What this task involves
Among the lines below, a stretch begins at the one with "the spec gives" and ends at the one with "inductive Park where". Repeat that stretch exactly, ends included.

Input records

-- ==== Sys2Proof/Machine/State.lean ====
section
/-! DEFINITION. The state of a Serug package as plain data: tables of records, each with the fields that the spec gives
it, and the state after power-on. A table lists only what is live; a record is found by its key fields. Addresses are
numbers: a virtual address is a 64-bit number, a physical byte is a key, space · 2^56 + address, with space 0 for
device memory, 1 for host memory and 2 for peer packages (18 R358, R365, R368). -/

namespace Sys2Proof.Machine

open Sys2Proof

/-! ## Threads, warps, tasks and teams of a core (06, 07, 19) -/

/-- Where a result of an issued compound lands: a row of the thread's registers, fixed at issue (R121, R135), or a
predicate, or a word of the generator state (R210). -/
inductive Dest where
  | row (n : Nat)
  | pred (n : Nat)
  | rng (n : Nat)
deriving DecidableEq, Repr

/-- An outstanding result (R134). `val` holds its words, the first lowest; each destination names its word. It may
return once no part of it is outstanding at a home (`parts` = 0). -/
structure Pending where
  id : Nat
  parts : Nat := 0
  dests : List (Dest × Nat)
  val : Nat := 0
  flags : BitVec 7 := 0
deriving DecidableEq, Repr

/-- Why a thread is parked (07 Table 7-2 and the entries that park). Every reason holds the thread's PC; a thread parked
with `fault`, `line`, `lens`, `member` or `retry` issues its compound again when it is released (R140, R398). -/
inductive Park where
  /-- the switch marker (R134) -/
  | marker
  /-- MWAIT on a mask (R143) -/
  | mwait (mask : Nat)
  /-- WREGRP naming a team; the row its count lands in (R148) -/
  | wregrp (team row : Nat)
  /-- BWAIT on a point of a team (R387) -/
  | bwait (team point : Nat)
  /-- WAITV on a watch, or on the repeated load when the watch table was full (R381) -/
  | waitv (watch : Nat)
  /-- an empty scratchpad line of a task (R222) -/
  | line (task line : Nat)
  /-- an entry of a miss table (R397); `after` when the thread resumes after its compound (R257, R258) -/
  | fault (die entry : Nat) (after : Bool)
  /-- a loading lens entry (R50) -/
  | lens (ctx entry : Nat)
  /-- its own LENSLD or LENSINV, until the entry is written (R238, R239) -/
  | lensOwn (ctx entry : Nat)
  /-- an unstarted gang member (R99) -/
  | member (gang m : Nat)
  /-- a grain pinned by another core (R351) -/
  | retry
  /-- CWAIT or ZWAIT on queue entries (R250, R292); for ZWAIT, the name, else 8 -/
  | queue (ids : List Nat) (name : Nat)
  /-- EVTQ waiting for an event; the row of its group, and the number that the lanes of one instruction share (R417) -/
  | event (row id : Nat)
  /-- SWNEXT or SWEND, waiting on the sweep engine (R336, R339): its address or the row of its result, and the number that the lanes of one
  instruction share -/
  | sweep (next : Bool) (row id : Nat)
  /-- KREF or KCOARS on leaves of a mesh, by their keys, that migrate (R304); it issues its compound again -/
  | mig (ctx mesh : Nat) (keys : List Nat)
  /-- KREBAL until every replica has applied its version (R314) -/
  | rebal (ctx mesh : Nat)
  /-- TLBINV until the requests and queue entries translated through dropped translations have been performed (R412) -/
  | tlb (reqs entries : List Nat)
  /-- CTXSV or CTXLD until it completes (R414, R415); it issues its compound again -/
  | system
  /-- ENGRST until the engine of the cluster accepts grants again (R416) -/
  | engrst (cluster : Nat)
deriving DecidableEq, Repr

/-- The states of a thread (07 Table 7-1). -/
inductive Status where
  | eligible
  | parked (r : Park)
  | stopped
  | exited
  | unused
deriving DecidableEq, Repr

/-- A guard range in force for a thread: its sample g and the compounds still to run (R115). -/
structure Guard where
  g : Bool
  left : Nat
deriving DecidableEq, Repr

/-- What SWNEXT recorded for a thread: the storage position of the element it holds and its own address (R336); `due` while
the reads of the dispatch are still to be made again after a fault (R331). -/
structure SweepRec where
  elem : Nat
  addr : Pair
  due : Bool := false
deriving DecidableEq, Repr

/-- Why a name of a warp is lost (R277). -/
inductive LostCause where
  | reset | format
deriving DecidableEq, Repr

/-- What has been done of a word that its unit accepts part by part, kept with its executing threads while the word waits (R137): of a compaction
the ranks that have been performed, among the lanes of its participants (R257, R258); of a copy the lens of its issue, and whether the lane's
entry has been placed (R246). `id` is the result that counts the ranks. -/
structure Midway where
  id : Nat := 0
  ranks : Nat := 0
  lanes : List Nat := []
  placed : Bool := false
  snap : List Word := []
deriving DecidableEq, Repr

Response
/-! DEFINITION. The state of a Serug package as plain data: tables of records, each with the fields that the spec gives
it, and the state after power-on. A table lists only what is live; a record is found by its key fields. Addresses are
numbers: a virtual address is a 64-bit number, a physical byte is a key, space · 2^56 + address, with space 0 for
device memory, 1 for host memory and 2 for peer packages (18 R358, R365, R368). -/

namespace Sys2Proof.Machine

open Sys2Proof

/-! ## Threads, warps, tasks and teams of a core (06, 07, 19) -/

/-- Where a result of an issued compound lands: a row of the thread's registers, fixed at issue (R121, R135), or a
predicate, or a word of the generator state (R210). -/
inductive Dest where
  | row (n : Nat)
  | pred (n : Nat)
  | rng (n : Nat)
deriving DecidableEq, Repr

/-- An outstanding result (R134). `val` holds its words, the first lowest; each destination names its word. It may
return once no part of it is outstanding at a home (`parts` = 0). -/
structure Pending where
  id : Nat
  parts : Nat := 0
  dests : List (Dest × Nat)
  val : Nat := 0
  flags : BitVec 7 := 0
deriving DecidableEq, Repr

/-- Why a thread is parked (07 Table 7-2 and the entries that park). Every reason holds the thread's PC; a thread parked
with `fault`, `line`, `lens`, `member` or `retry` issues its compound again when it is released (R140, R398). -/
inductive Park where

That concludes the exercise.